Exercise prompt
Without changing anything, set down every line shown below.

===============

-- ==== Sys2Proof/Laws/Decode.lean ====
section
/-! SUPPORT. The fields of an operation word, and what decoding can answer. -/

namespace Sys2Proof

/-- Every bit of a packed word. -/
theorem packWord_getLsbD (we : Bool) (off : BitVec 8) (v : Word) (i : Nat) :
    (packWord we off v).getLsbD i =
      if i < 32 then v.getLsbD i
      else if i - 32 < 8 then off.getLsbD (i - 32) else (BitVec.ofBool we).getLsbD (i - 32 - 8) := by
  have h : (packWord we off v).getLsbD i = ((BitVec.ofBool we ++ off) ++ v : BitVec (1 + 8 + 32)).getLsbD i := rfl
  rw [h, BitVec.getLsbD_append, BitVec.getLsbD_append]

/-- `w[40]` of a packed word. -/
theorem packWord_we (we : Bool) (off : BitVec 8) (v : Word) : (packWord we off v).getLsbD 40 = we := by
  rw [packWord_getLsbD]
  cases we <;> rfl

/-- `w[39:32]` of a packed word. -/
theorem packWord_off (we : Bool) (off : BitVec 8) (v : Word) : (packWord we off v).extractLsb' 32 8 = off := by
  refine BitVec.eq_of_getLsbD_eq fun i hi => ?_
  have h : ¬ 32 + i < 32 := by omega
  rw [BitVec.getLsbD_extractLsb', packWord_getLsbD, if_neg h, Nat.add_sub_cancel_left, if_pos hi]
  simp [hi]

/-- `w[31:0]` of a packed word. -/
theorem packWord_data (we : Bool) (off : BitVec 8) (v : Word) : (packWord we off v).extractLsb' 0 32 = v := by
  refine BitVec.eq_of_getLsbD_eq fun i hi => ?_
  rw [BitVec.getLsbD_extractLsb', packWord_getLsbD, Nat.zero_add, if_pos hi]
  simp [hi]

/-- A packed word is the 4-byte operation of its fields. -/
theorem opOfWord_packWord (we : Bool) (off : BitVec 8) (v : Word) :
    opOfWord (packWord we off v) = if we then .write off.toNat 4 v else .read off.toNat 4 := by
  rw [opOfWord, packWord_we, packWord_off, packWord_data]

/-- The word of an instruction is the access it stands for. -/
theorem opOfWord_encode (i : Instr) : opOfWord (encode i) = encodeOp i := by
  cases i <;> simp only [encode, opOfWord_packWord] <;> rfl

/-- A CTRL value selects a command whose data condition it meets (R64, R65). -/
theorem decodeCtrl_wellFormed (v : Word) : (decodeCtrl v).wellFormed = true := by
  unfold decodeCtrl ctrlSam ctrlEn ctrlPrcBit
  split
  · split <;> simp_all [Instr.wellFormed]
  · split <;> simp_all [Instr.wellFormed]

/-- Every CTRL command stands for a write of its value at offset 4. -/
theorem encodeOp_decodeCtrl (v : Word) : encodeOp (decodeCtrl v) = .write 0x04 4 v := by
  unfold decodeCtrl
  split
  · split <;> rfl
  · split <;> rfl

/-- What a read can decode to. -/
theorem decodeRead_cases (off : Nat) :
    (decodeRead off = .invalid .rdUnmapped ∧ mappedOffset off = false) ∨
    (mappedOffset off = true ∧ ∃ i, decodeRead off = .instr i ∧ i.wellFormed = true ∧ encodeOp i = .read off 4) := by
  unfold decodeRead mappedOffset
  split
  · next h => subst h; exact .inr ⟨rfl, _, rfl, rfl, rfl⟩
  split
  · next h => subst h; exact .inr ⟨rfl, _, rfl, rfl, rfl⟩
  split
  · next h => subst h; exact .inr ⟨rfl, _, rfl, rfl, rfl⟩
  split
  · next h => subst h; exact .inr ⟨rfl, _, rfl, rfl, rfl⟩
  split
  · next h => subst h; exact .inr ⟨rfl, _, rfl, rfl, rfl⟩
  split
  · next h => subst h; exact .inr ⟨rfl, _, rfl, rfl, rfl⟩
  · exact .inl ⟨rfl, by simp_all⟩

/-- What a write can decode to. -/
theorem decodeWrite_cases (off : Nat) (v : Word) :
    (decodeWrite off v = .invalid .wrUnmapped ∧ mappedOffset off = false) ∨
    (mappedOffset off = true ∧
      ∃ i, decodeWrite off v = .instr i ∧ i.wellFormed = true ∧ encodeOp i = .write off 4 v) := by
  unfold decodeWrite mappedOffset
  split
  · next h => subst h; exact .inr ⟨rfl, _, rfl, rfl, rfl⟩
  split
  · next h => subst h; exact .inr ⟨rfl, _, rfl, decodeCtrl_wellFormed v, encodeOp_decodeCtrl v⟩
  split
  · next h => subst h; exact .inr ⟨rfl, _, rfl, rfl, rfl⟩
  split
  · next h => subst h; exact .inr ⟨rfl, _, rfl, rfl, rfl⟩
  split
  · next h => subst h; exact .inr ⟨rfl, _, rfl, rfl, rfl⟩
  split
  · next h => subst h; exact .inr ⟨rfl, _, rfl, rfl, rfl⟩
  · exact .inl ⟨rfl, by simp_all⟩

end Sys2Proof
end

===============

Result for this exercise
-- ==== Sys2Proof/Laws/Decode.lean ====
section
/-! SUPPORT. The fields of an operation word, and what decoding can answer. -/

namespace Sys2Proof

/-- Every bit of a packed word. -/
theorem packWord_getLsbD (we : Bool) (off : BitVec 8) (v : Word) (i : Nat) :
    (packWord we off v).getLsbD i =
      if i < 32 then v.getLsbD i
      else if i - 32 < 8 then off.getLsbD (i - 32) else (BitVec.ofBool we).getLsbD (i - 32 - 8) := by
  have h : (packWord we off v).getLsbD i = ((BitVec.ofBool we ++ off) ++ v : BitVec (1 + 8 + 32)).getLsbD i := rfl
  rw [h, BitVec.getLsbD_append, BitVec.getLsbD_append]

/-- `w[40]` of a packed word. -/
theorem packWord_we (we : Bool) (off : BitVec 8) (v : Word) : (packWord we off v).getLsbD 40 = we := by
  rw [packWord_getLsbD]
  cases we <;> rfl

/-- `w[39:32]` of a packed word. -/
theorem packWord_off (we : Bool) (off : BitVec 8) (v : Word) : (packWord we off v).extractLsb' 32 8 = off := by
  refine BitVec.eq_of_getLsbD_eq fun i hi => ?_
  have h : ¬ 32 + i < 32 := by omega
  rw [BitVec.getLsbD_extractLsb', packWord_getLsbD, if_neg h, Nat.add_sub_cancel_left, if_pos hi]
  simp [hi]

/-- `w[31:0]` of a packed word. -/
theorem packWord_data (we : Bool) (off : BitVec 8) (v : Word) : (packWord we off v).extractLsb' 0 32 = v := by
  refine BitVec.eq_of_getLsbD_eq fun i hi => ?_
  rw [BitVec.getLsbD_extractLsb', packWord_getLsbD, Nat.zero_add, if_pos hi]
  simp [hi]

/-- A packed word is the 4-byte operation of its fields. -/
theorem opOfWord_packWord (we : Bool) (off : BitVec 8) (v : Word) :
    opOfWord (packWord we off v) = if we then .write off.toNat 4 v else .read off.toNat 4 := by
  rw [opOfWord, packWord_we, packWord_off, packWord_data]

/-- The word of an instruction is the access it stands for. -/
theorem opOfWord_encode (i : Instr) : opOfWord (encode i) = encodeOp i := by
  cases i <;> simp only [encode, opOfWord_packWord] <;> rfl

/-- A CTRL value selects a command whose data condition it meets (R64, R65). -/
theorem decodeCtrl_wellFormed (v : Word) : (decodeCtrl v).wellFormed = true := by
  unfold decodeCtrl ctrlSam ctrlEn ctrlPrcBit
  split
  · split <;> simp_all [Instr.wellFormed]
  · split <;> simp_all [Instr.wellFormed]

/-- Every CTRL command stands for a write of its value at offset 4. -/
theorem encodeOp_decodeCtrl (v : Word) : encodeOp (decodeCtrl v) = .write 0x04 4 v := by
  unfold decodeCtrl
  split
  · split <;> rfl
  · split <;> rfl

/-- What a read can decode to. -/
theorem decodeRead_cases (off : Nat) :
    (decodeRead off = .invalid .rdUnmapped ∧ mappedOffset off = false) ∨
    (mappedOffset off = true ∧ ∃ i, decodeRead off = .instr i ∧ i.wellFormed = true ∧ encodeOp i = .read off 4) := by
  unfold decodeRead mappedOffset
  split
  · next h => subst h; exact .inr ⟨rfl, _, rfl, rfl, rfl⟩
  split
  · next h => subst h; exact .inr ⟨rfl, _, rfl, rfl, rfl⟩
  split
  · next h => subst h; exact .inr ⟨rfl, _, rfl, rfl, rfl⟩
  split
  · next h => subst h; exact .inr ⟨rfl, _, rfl, rfl, rfl⟩
  split
  · next h => subst h; exact .inr ⟨rfl, _, rfl, rfl, rfl⟩
  split
  · next h => subst h; exact .inr ⟨rfl, _, rfl, rfl, rfl⟩
  · exact .inl ⟨rfl, by simp_all⟩

/-- What a write can decode to. -/
theorem decodeWrite_cases (off : Nat) (v : Word) :
    (decodeWrite off v = .invalid .wrUnmapped ∧ mappedOffset off = false) ∨
    (mappedOffset off = true ∧
      ∃ i, decodeWrite off v = .instr i ∧ i.wellFormed = true ∧ encodeOp i = .write off 4 v) := by
  unfold decodeWrite mappedOffset
  split
  · next h => subst h; exact .inr ⟨rfl, _, rfl, rfl, rfl⟩
  split
  · next h => subst h; exact .inr ⟨rfl, _, rfl, decodeCtrl_wellFormed v, encodeOp_decodeCtrl v⟩
  split
  · next h => subst h; exact .inr ⟨rfl, _, rfl, rfl, rfl⟩
  split
  · next h => subst h; exact .inr ⟨rfl, _, rfl, rfl, rfl⟩
  split
  · next h => subst h; exact .inr ⟨rfl, _, rfl, rfl, rfl⟩
  split
  · next h => subst h; exact .inr ⟨rfl, _, rfl, rfl, rfl⟩
  · exact .inl ⟨rfl, by simp_all⟩

end Sys2Proof
end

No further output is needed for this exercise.